--- START ---

-- ==== Sys2Proof/Machine/LinkCommands.lean ====
section
/-! DEFINITION. The events on the time base: trip inputs and recovery (R134, R135), the settle timer (R126), the poll round and its
exchanges (R151, R152, R181), the limits of a post (R157, R163). -/

namespace Sys2Proof.Machine

/-- A change of the pin's level starts or ends a debounce difference (R134). -/
def Part.pinChanged (p : Part) (f : FeederId) (low : Bool) : Part :=
  let x := p.trip f
  let differs := low ≠ (p.feeder f).active
  p.setTrip f ⟨low, if differs then (if x.low = low then x.since.or (some p.time) else some p.time) else none⟩

/-- The pin has held the level opposite to the debounced one for 200 ms, and the debounced level takes it (R134). -/
def Part.debounce (p : Part) (f : FeederId) : Part :=
  let x := p.trip f
  match x.since with
  | some t =>
    if t + Config.debounceTime ≤ p.time then (p.setTrip f { x with since := none }).levelChanged f x.low else p
  | none => p

/-- The recovery timer of a feeder expires (R135). -/
def Part.recovered (p : Part) (f : FeederId) : Part :=
  match (p.feeder f).recovery with
  | some expiry => if expiry ≤ p.time then p.restore f else p
  | none => p

/-- The settle timer of an ENGAGED record's session expires: it closes STOPPED by its settle cause (R126). -/
def Part.settleExpired (p : Part) (s : SlotId) : Part :=
  match (p.session s).bind (·.settle) with
  | some z =>
    if p.recordIs (fun r => r.state = .engaged) s && z.expiry ≤ p.time then p.closeRecord s .stopped z.cause.closedBy
    else p
  | none => p

/-- A poll round may begin: no exchange is in progress, and 250 ms have passed since the last round began; the first
round begins at the end of the reset (R151). -/
def Link.mayStart (l : Link) (time : Nat) : Bool :=
  l.exchange.isNone && (l.first || l.roundStart + Config.roundTime ≤ time)

/-- A poll round begins and opens its first exchange (R151). -/
def Part.startRound (p : Part) : Part :=
  if p.link.mayStart p.time then
    { p with
      link := ⟨(p.link.roundCount + 1) % 10, p.time, false, none, none⟩
      work := { p.work with nextExchange := true } }
  else p

/-- The last byte of the command has been sent: the reply deadline is set 3 ms later (R152). -/
def Part.commandSent (p : Part) : Part :=
  match p.link.exchange with
  | some x =>
    if x.deadline = none then
      { p with link := { p.link with exchange := some { x with deadline := some (p.time + Config.replyTime) } } }
    else p
  | none => p

/-- A 12-byte frame is judged in an open exchange: a valid reply ends it, any other frame leaves it open (R152, R181). -/
def Part.replyReceived (p : Part) (bytes : List Byte) : Part :=
  match p.link.exchange with
  | none => p
  | some x =>
    match x.deadline, LinkReply.ofBytes bytes with
    | some d, some r =>
      if p.time < d && r.address = x.post.val && r.seq = x.seq then (p.takeReply x.post r).endExchange x.post else p
    | _, _ => p

/-- The reply deadline passes without a valid reply: one miss (R152, R154). -/
def Part.replyMissed (p : Part) : Part :=
  match p.link.exchange with
  | none => p
  | some x =>
    match x.deadline with
    | some d => if d ≤ p.time then (p.takeMiss x.post).endExchange x.post else p
    | none => p

/-- TRIP_INPUT_CHANGE (R134). -/
def execTripInputChange (pin : Nat) (low : Bool) (time : Nat) (s : State) : Host.Outcome State Fault Refusal :=
  withObject 8 pin (fun f => (s.at time).onPart (fun p => p.pinChanged f low))

/-- DEBOUNCE (R134, R135). -/
def execDebounce (pin : Nat) (time : Nat) (s : State) : Host.Outcome State Fault Refusal :=
  withObject 8 pin (fun f => (s.at time).onPart (fun p => p.debounce f))

/-- RECOVERY_TIMER (R135). -/
def execRecoveryTimer (feeder : Nat) (time : Nat) (s : State) : Host.Outcome State Fault Refusal :=
  withObject 8 feeder (fun f => (s.at time).onPart (fun p => p.recovered f))

/-- SETTLE_TIMER (R126). -/
def execSettleTimer (slot : Nat) (time : Nat) (s : State) : Host.Outcome State Fault Refusal :=
  withObject 192 slot (fun x => (s.at time).onPart (fun p => p.settleExpired x))

/-- ROUND_START (R151). -/
def execRoundStart (time : Nat) (s : State) : Host.Outcome State Fault Refusal := ((s.at time).onPart Part.startRound).done

/-- COMMAND_SENT (R152). -/
def execCommandSent (time : Nat) (s : State) : Host.Outcome State Fault Refusal := ((s.at time).onPart Part.commandSent).done

/-- REPLY: a 12-byte frame on the bay link (R152, R154, R181). -/
def execReply (bytes : List Byte) (time : Nat) (s : State) : Host.Outcome State Fault Refusal :=
  if bytes.length = 12 then ((s.at time).onPart (fun p => p.replyReceived bytes)).done else .fault .illFormedCommand

/-- REPLY_GAP: a frame shorter than 12 bytes ends as no valid reply, and the exchange stays open (R181). -/
def execReplyGap (bytes : List Byte) (time : Nat) (s : State) : Host.Outcome State Fault Refusal :=
  if bytes.length < 12 then (s.at time).done else .fault .illFormedCommand

/-- MISS (R152, R154). -/
def execMiss (time : Nat) (s : State) : Host.Outcome State Fault Refusal := ((s.at time).onPart Part.replyMissed).done

/-- PREPARE_LIMIT (R157). -/
def execPrepareLimit (post : Nat) (time : Nat) (s : State) : Host.Outcome State Fault Refusal :=
  withObject 32 post (fun q => (s.at time).onPart (fun p => p.prepareLimit q))

/-- WAKE_LIMIT (R163). -/
def execWakeLimit (post : Nat) (time : Nat) (s : State) : Host.Outcome State Fault Refusal :=
  withObject 32 post (fun q => (s.at time).onPart (fun p => p.wakeLimit q))

end Sys2Proof.Machine
end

--- END ---

Aim of the exercise: Work out how many lines of the material above contain the word "some", then give only that figure.

Response: 10